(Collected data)
section
/-! ## The invariants
What an instruction can do to memory and to the stack, and the three invariants kept by every Step: canonical memory,
bounded addresses (10_state.md R25) and a stack within its capacity (R27). -/

namespace Sys2Proof.Machine

open Sys2Proof.Config Sys2Proof.Safety

/-! ### Memory -/

/-- Instructions store consecutive bytes or leave memory as it is. -/
theorem exec_mem {i : Instr} {s t : State} (h : exec i s = .next t) :
    t.mem = s.mem ∨ ∃ a bs, t.mem = Memory.writeBytes s.mem a bs := by
  cases i with
  | ldBVx | ldMemVx =>
    rcases accessAtI_cases h with ⟨-, rfl⟩ | ⟨-, -, rfl⟩
    · exact .inr ⟨_, _, rfl⟩
    · exact .inl rfl
  | drw | ldVxMem => rcases accessAtI_cases h with ⟨-, rfl⟩ | ⟨-, -, rfl⟩ <;> exact .inl rfl
  | ret => rcases execRet_cases h with rfl | ⟨-, -, -, rfl⟩ <;> exact .inl rfl
  | call => rcases execCall_cases h with rfl | ⟨-, rfl⟩ <;> exact .inl rfl
  | skp | sknp =>
    rcases skipOnKey_cases h with ⟨b, rfl⟩ | rfl
    · exact .inl (State.skipIf_mem s b)
    · exact .inl rfl
  | ldVxK => rcases execLdVxK_cases h with rfl | ⟨b, rfl⟩ <;> exact .inl rfl
  | seImm | sneImm | seReg | sneReg => obtain rfl := Host.Outcome.next.inj h; exact .inl (State.skipIf_mem ..)
  | addReg | subReg | shrReg | subnReg | shlReg =>
    obtain rfl := Host.Outcome.next.inj h
    exact .inl (State.writeResultAndFlag_mem ..)
  | _ => obtain rfl := Host.Outcome.next.inj h; exact .inl rfl

/-- Settles O53: a store of consecutive bytes keeps the canonical form. -/
theorem stepKeepsMemoryCanonical : Obligations.StepKeepsMemoryCanonical := by
  intro s t hm h
  obtain ⟨-, ⟨-, rfl⟩ | ⟨-, w, -, hexec⟩⟩ := step_cases h
  · exact hm
  · rcases exec_mem hexec with hmem | ⟨a, bs, hmem⟩ <;> rw [MemoryCanonical, hmem]
    · exact hm
    · exact Memory.writeBytes_wf hm a bs

/-! ### The stack -/

/-- RET pops, CALL pushes its own address on a stack that is not full, and no other instruction touches the stack. -/
theorem exec_stack {i : Instr} {s t : State} (h : exec i s = .next t) :
    t.stack = s.stack ∨ t.stack = s.stack.dropLast ∨
      (s.params.stackCapacity ≠ some s.stack.length ∧ t.stack = s.stack ++ [s.pc]) := by
  by_cases hw : Writes s i .stack
  · cases i with
    | ret =>
      rcases execRet_cases h with rfl | ⟨-, -, -, rfl⟩
      · exact .inl rfl
      · exact .inr (.inl rfl)
    | call =>
      rcases execCall_cases h with rfl | ⟨hroom, rfl⟩
      · exact .inl rfl
      · exact .inr (.inr ⟨hroom, rfl⟩)
    | _ => simp [Writes] at hw
  · exact .inl (instructionsChangeOnlyWhatTheirRulesName i s t h .stack hw)

theorem step_stack {s t : State} (h : step s = .next t) :
    t.stack = s.stack ∨ t.stack = s.stack.dropLast ∨
      (s.params.stackCapacity ≠ some s.stack.length ∧ s.pc.toNat ≤ 0xFFE ∧ t.stack = s.stack ++ [s.pc]) := by
  obtain ⟨-, ⟨-, rfl⟩ | ⟨hpc, w, -, hexec⟩⟩ := step_cases h
  · exact .inl rfl
  · rcases exec_stack hexec with hst | hst | ⟨hroom, hst⟩
    · exact .inl hst
    · exact .inr (.inl hst)
    · exact .inr (.inr ⟨hroom, hpc, hst⟩)

/-- Settles O55: a push finds a stack that is within its capacity and not full. -/
theorem stepKeepsStackWithinCapacity : Obligations.StepKeepsStackWithinCapacity := by
  intro s t hs h n hn
  obtain ⟨-, -, hparams⟩ := stepNeverWritesHostState s t h
  rw [hparams] at hn
  have hle := hs n hn
  rcases step_stack h with hst | hst | ⟨hroom, -, hst⟩
  · rwa [hst]
  · rw [hst, List.length_dropLast]
    omega
  · have hne : s.stack.length ≠ n := fun e => hroom (e ▸ hn)
    rw [hst, List.length_append, List.length_singleton]
    omega

/-! ### Addresses -/

theorem pcMoved_le {d : Nat} {s t : State} (h : PcMoved d s t) (hpc : s.pc.toNat ≤ 0xFFE) (hd : d ≤ 4) :
    t.pc.toNat ≤ 0x10FE := by
  rw [h]
  omega

theorem pcMoved_skip_le {P : Prop} [Decidable P] {s t : State} (h : PcMoved (if P then 4 else 2) s t)
    (hpc : s.pc.toNat ≤ 0xFFE) : t.pc.toNat ≤ 0x10FE :=
  pcMoved_le h hpc (by split <;> decide)

/-- An instruction that lies in memory and completes leaves pc at most at the largest target, FFF + FF, of BNNN. -/
theorem exec_pc_le {i : Instr} {s t : State} (hf : Unfaulted s) (hpc : s.pc.toNat ≤ 0xFFE)
    (hstack : ∀ w ∈ s.stack, w.toNat ≤ 0xFFE) (h : exec i s = .next t) (ht : Unfaulted t) : t.pc.toNat ≤ 0x10FE := by
  have hconv := pcConvention i s t hf h ht
  cases i with
  | jp nnn | call nnn =>
    have hn := nnn.isLt
    have htarget : t.pc.toNat = nnn.toNat := hconv
    omega
  | jpV0 nnn =>
    have hn := nnn.isLt
    have hb := (s.reg 0).isLt
    have htarget : t.pc.toNat = (nnn.toNat + (s.reg 0).toNat) % 65536 := hconv
    omega
  | ret =>
    obtain ⟨hempty, hpopped⟩ := hconv
    rcases List.eq_nil_or_concat' s.stack with hs | ⟨rest, u, hs⟩
    · exact pcMoved_le (hempty hs) hpc (by decide)
    · have hu : u.toNat ≤ 0xFFE := hstack u (by simp [hs])
      have htarget : t.pc.toNat = (u.toNat + 2) % 65536 := hpopped rest u hs
      omega
  | skp | sknp =>
    rcases skipOnKey_cases h with ⟨b, rfl⟩ | rfl
    · exact pcMoved_skip_le (pcMoved_skipIf s Iff.rfl) hpc
    · cases ht
  | ldVxK =>
    rcases execLdVxK_cases h with rfl | ⟨b, rfl⟩
    · omega
    · exact pcMoved_le (pcMoved_advance (State.setReg_pc ..)) hpc (by decide)
  | seImm | sneImm | seReg | sneReg => exact pcMoved_skip_le hconv hpc
  | _ => exact pcMoved_le hconv hpc (by decide)

/-- Settles O54: pc by the convention of R84, a pushed address from a pc that lay in memory. -/
theorem stepKeepsAddressesBounded : Obligations.StepKeepsAddressesBounded := by
  intro s t ⟨hpc, hstack⟩ h
  refine ⟨?pc, fun w hw => ?stack⟩
  case pc =>
    obtain ⟨hf, ⟨-, rfl⟩ | ⟨hpc', w, -, hexec⟩⟩ := step_cases h
    · exact hpc
    · rcases step_raise_or h with ht | ⟨code, info, -, rfl⟩
      · exact exec_pc_le hf hpc' hstack hexec ht
      · exact hpc
  case stack =>
    rcases step_stack h with hst | hst | ⟨-, hpc', hst⟩ <;> rw [hst] at hw
    · exact hstack w hw
    · exact hstack w (List.mem_of_mem_dropLast hw)
    · rcases List.mem_append.1 hw with hw | hw
      · exact hstack w hw
      · rwa [List.mem_singleton.1 hw]

/-! ### Creation -/

theorem create_memoryCanonical (p : Params) (n : Nat) : MemoryCanonical (State.create p n) :=
  ⟨List.Pairwise.nil, fun _ h => nomatch h⟩

theorem create_addressesBounded (p : Params) (n : Nat) : AddressesBounded (State.create p n) :=
  ⟨by rw [State.create_pc]; decide, fun _ h => nomatch h⟩

theorem create_stackWithinCapacity (p : Params) (n : Nat) : StackWithinCapacity (State.create p n) :=
  fun m _ => Nat.zero_le m

/-- Settles O56: a created machine lists no byte and no stack entry, and its pc is 200. -/
theorem createdMachineMeetsTheInvariants : Obligations.CreatedMachineMeetsTheInvariants :=
  ⟨fun p n => ⟨create_memoryCanonical p n, create_addressesBounded p n, create_stackWithinCapacity p n,
      State.create_fault p n⟩,
    create_memoryCanonical _ _, create_addressesBounded _ _, create_stackWithinCapacity _ _, State.create_fault _ _⟩

end Sys2Proof.Machine
end

section
/-! ## Frames that fault or wait
A Frame along the run of its Steps, to a tick or to a fault, and a Frame that waits at FX0A (60_exceptions.md R170,
45_timers_keys.md R153). -/

namespace Sys2Proof.Machine

open Sys2Proof.Config Sys2Proof.Safety

/-- The rest of a Frame ends where the run of its Steps reaches a fault. -/
theorem frameSteps_of_run_faulted {t : State} (ht : ¬ Unfaulted t) {k n : Nat} {s : State} (hs : Unfaulted s)
    (hk : k ≤ n) (h : Host.Core.run Sys2Proof.core k s = .next t) : frameSteps n s = .next t := by
  induction k generalizing n s with
  | zero => exact absurd (Host.Outcome.next.inj h ▸ hs) ht
  | succ k ih =>
    obtain ⟨m, rfl⟩ : ∃ m, n = m + 1 := ⟨n - 1, by omega⟩
    obtain ⟨u, hu, hrun⟩ := exists_step_of_run_succ h
    by_cases hfu : Unfaulted u
    · rw [frameSteps_succ hu hfu]
      exact ih hfu (by omega) hrun
    · rw [frameSteps_succ_fault hu hfu]
      cases k with
      | zero => exact hrun
      | succ k =>
        obtain ⟨v, hv, -⟩ := exists_step_of_run_succ hrun
        exact absurd (step_cases hv).1 hfu

/-- Settles O45: the Frame follows the run of its Steps, to the ninth or to the one that faults. -/
theorem frameIsNineStepsThenATick : Obligations.FrameIsNineStepsThenATick :=
  ⟨fun _ _ hs hrun ht => (frame_of_unfaulted hs).trans (frameSteps_of_run ht hrun),
    fun _ _ _ hs hk hrun ht => (frame_of_unfaulted hs).trans (frameSteps_of_run_faulted ht hs hk hrun)⟩

/-- Steps that leave the state as it is leave only the tick of a Frame. -/
theorem frameSteps_of_step_fixed {s : State} (hf : Unfaulted s) (h : step s = .next s) (k : Nat) :
    frameSteps k s = .next (timerTick s) := by
  induction k with
  | zero => rfl
  | succ k ih => rw [frameSteps_succ h hf, ih]

/-- Settles O46: FX0A with no key pressed answers the state it was given, nine times over. -/
theorem waitingFrameOnlyTicks : Obligations.WaitingFrameOnlyTicks := by
  intro s w x hf hw hdec hkeys
  have hstep : step s = .next s := by
    rw [step_of_fetch hf hw, hdec]
    exact execLdVxK_none (State.scanKeys_eq_none.2 hkeys) x
  rw [frame_of_unfaulted hf, frameSteps_of_step_fixed hf hstep]

end Sys2Proof.Machine
end

section
/-! ## The host's operations
SetKey, ClearRedraw and the two loads (60_exceptions.md R172, R175; 70_reset_and_hazards.md R191, R193), and the
invariants kept by every operation, whole Frames included. -/

namespace Sys2Proof.Safety

open Sys2Proof.Machine

variable {W : Component → Prop} {s t : State}

theorem ChangesOnly.setKey (h : ChangesOnly W s t) {k : Fin 16} (hk : W (.key k)) (b : Bool) :
    ChangesOnly W s (t.setKey k b) := by
  intro c hc
  cases c with
  | key j =>
    have hkj : k.val ≠ j.val := fun e => hc (Fin.ext e ▸ hk)
    exact (Vector.getElem_set_ne k.isLt j.isLt hkj).trans (h _ hc)
  | _ => exact h _ hc

theorem ChangesOnly.clearRedraw (h : ChangesOnly W s t) (hr : W .redraw) : ChangesOnly W s (clearRedraw t) := by
  intro c hc
  cases c with
  | redraw => exact absurd hr hc
  | _ => exact h _ hc

end Sys2Proof.Safety

namespace Sys2Proof.Machine

open Sys2Proof.Config Sys2Proof.Safety

/-! ### Keys and redraw -/

theorem hostSetKey_of_key (k : Fin 16) (b : Bool) (s : State) : hostSetKey k.val b s = .next (s.setKey k b) :=
  dif_pos k.isLt

theorem hostSetKey_of_noKey {k : Nat} (h : 15 < k) (b : Bool) (s : State) : hostSetKey k b s = .refused (.notAKey k) :=
  dif_neg (by omega)

/-- Settles O48: a key in range is written alone, one out of range refused, and ClearRedraw clears the flag alone. -/
theorem setKeyAndClearRedrawWriteOneFlag : Obligations.SetKeyAndClearRedrawWriteOneFlag := by
  refine fun s b => ⟨fun k => ⟨_, hostSetKey_of_key k b s, Vector.getElem_set_self k.isLt, ?key⟩,
    fun k hk => hostSetKey_of_noKey hk b s, ⟨clearRedraw s, rfl, rfl, ?redraw⟩⟩
  case key => exact (ChangesOnly.refl (· = .key k) s).setKey rfl b
  case redraw => exact (ChangesOnly.refl (· = .redraw) s).clearRedraw rfl

/-! ### The loads -/

/-- A byte of a list stored within memory reads back. -/
theorem read_writeBytes_getElem {m : Memory} (hm : Memory.wf m) {a : Nat} {bs : List Byte}
    (ha : a + bs.length ≤ lastAddr + 1) {k : Nat} (hk : k < bs.length) :
    Memory.read (Memory.writeBytes m a bs) (a + k) = bs[k] := by
  rw [Memory.read_writeBytes hm ha, if_pos (by omega), Nat.add_sub_cancel_left, List.getD_eq_getElem _ _ hk]

theorem length_font (s : State) : s.params.font.toList.length = 80 := Vector.length_toList

/-- Settles O49: the 80 bytes of FONT are stored from address 0 on. -/
theorem loadGlyphsWritesTheFont : Obligations.LoadGlyphsWritesTheFont := by
  intro s hm
  have hlen := length_font s
  refine ⟨loadGlyphs s, rfl, fun k => ?bytes, (ChangesOnly.refl _ s).writeBytes fun k hk => ?frame⟩
  case frame => exact ⟨k, hlen ▸ hk, by rw [Nat.zero_add]⟩
  case bytes =>
    have hk : k.val < s.params.font.toList.length := by omega
    have hr := read_writeBytes_getElem hm (a := 0) (by rw [hlen, lastAddr]; omega) hk
    rwa [Nat.zero_add] at hr

theorem loadProgram_fits {img : List Byte} (h : img.length ≤ 3584) (s : State) :
    loadProgram img s = s.setMem (Memory.writeBytes s.mem 0x200 img) :=
  if_neg (by omega)

theorem loadProgram_tooLong {img : List Byte} (h : 3584 < img.length) (s : State) :
    loadProgram img s = s.raise .imageTooLarge img.length :=
  if_pos (by omega)

/-- Settles O50: an image that fits is stored from 200 on; a longer one raises the fault. -/
theorem loadProgramCopiesTheImage : Obligations.LoadProgramCopiesTheImage := by
  refine fun s img hm => ⟨fun hfits => ⟨_, congrArg Host.Outcome.next (loadProgram_fits hfits s), fun k hk => ?bytes,
    ?frame⟩, fun hlong => ⟨_, congrArg Host.Outcome.next (loadProgram_tooLong hlong s), raised_raise ..⟩⟩
  case bytes => exact read_writeBytes_getElem hm (by rw [lastAddr]; omega) hk
  case frame => exact (ChangesOnly.refl _ s).writeBytes fun k hk => ⟨k, hk, rfl⟩

/-- Stores to disjoint ranges of memory commute. -/
theorem writeBytes_comm {m : Memory} (hm : Memory.wf m) {a b : Nat} {as bs : List Byte} (hab : a + as.length ≤ b)
    (hb : b + bs.length ≤ lastAddr + 1) :
    Memory.writeBytes (Memory.writeBytes m a as) b bs = Memory.writeBytes (Memory.writeBytes m b bs) a as := by
  have hma := Memory.writeBytes_wf hm a as
  have hmb := Memory.writeBytes_wf hm b bs
  refine Memory.ext (Memory.writeBytes_wf hma b bs) (Memory.writeBytes_wf hmb a as) fun c => ?_
  rw [Memory.read_writeBytes hma hb, Memory.read_writeBytes hm (by omega), Memory.read_writeBytes hmb (by omega),
    Memory.read_writeBytes hm hb]
  by_cases hca : a ≤ c ∧ c < a + as.length
  · rw [if_pos hca, if_neg (by omega), if_pos hca]
  · rw [if_neg hca, if_neg hca]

■ **What to do**: Say how many lines of the records contain the word "induction", and give no other output.

■ **Result of this exercise**: 2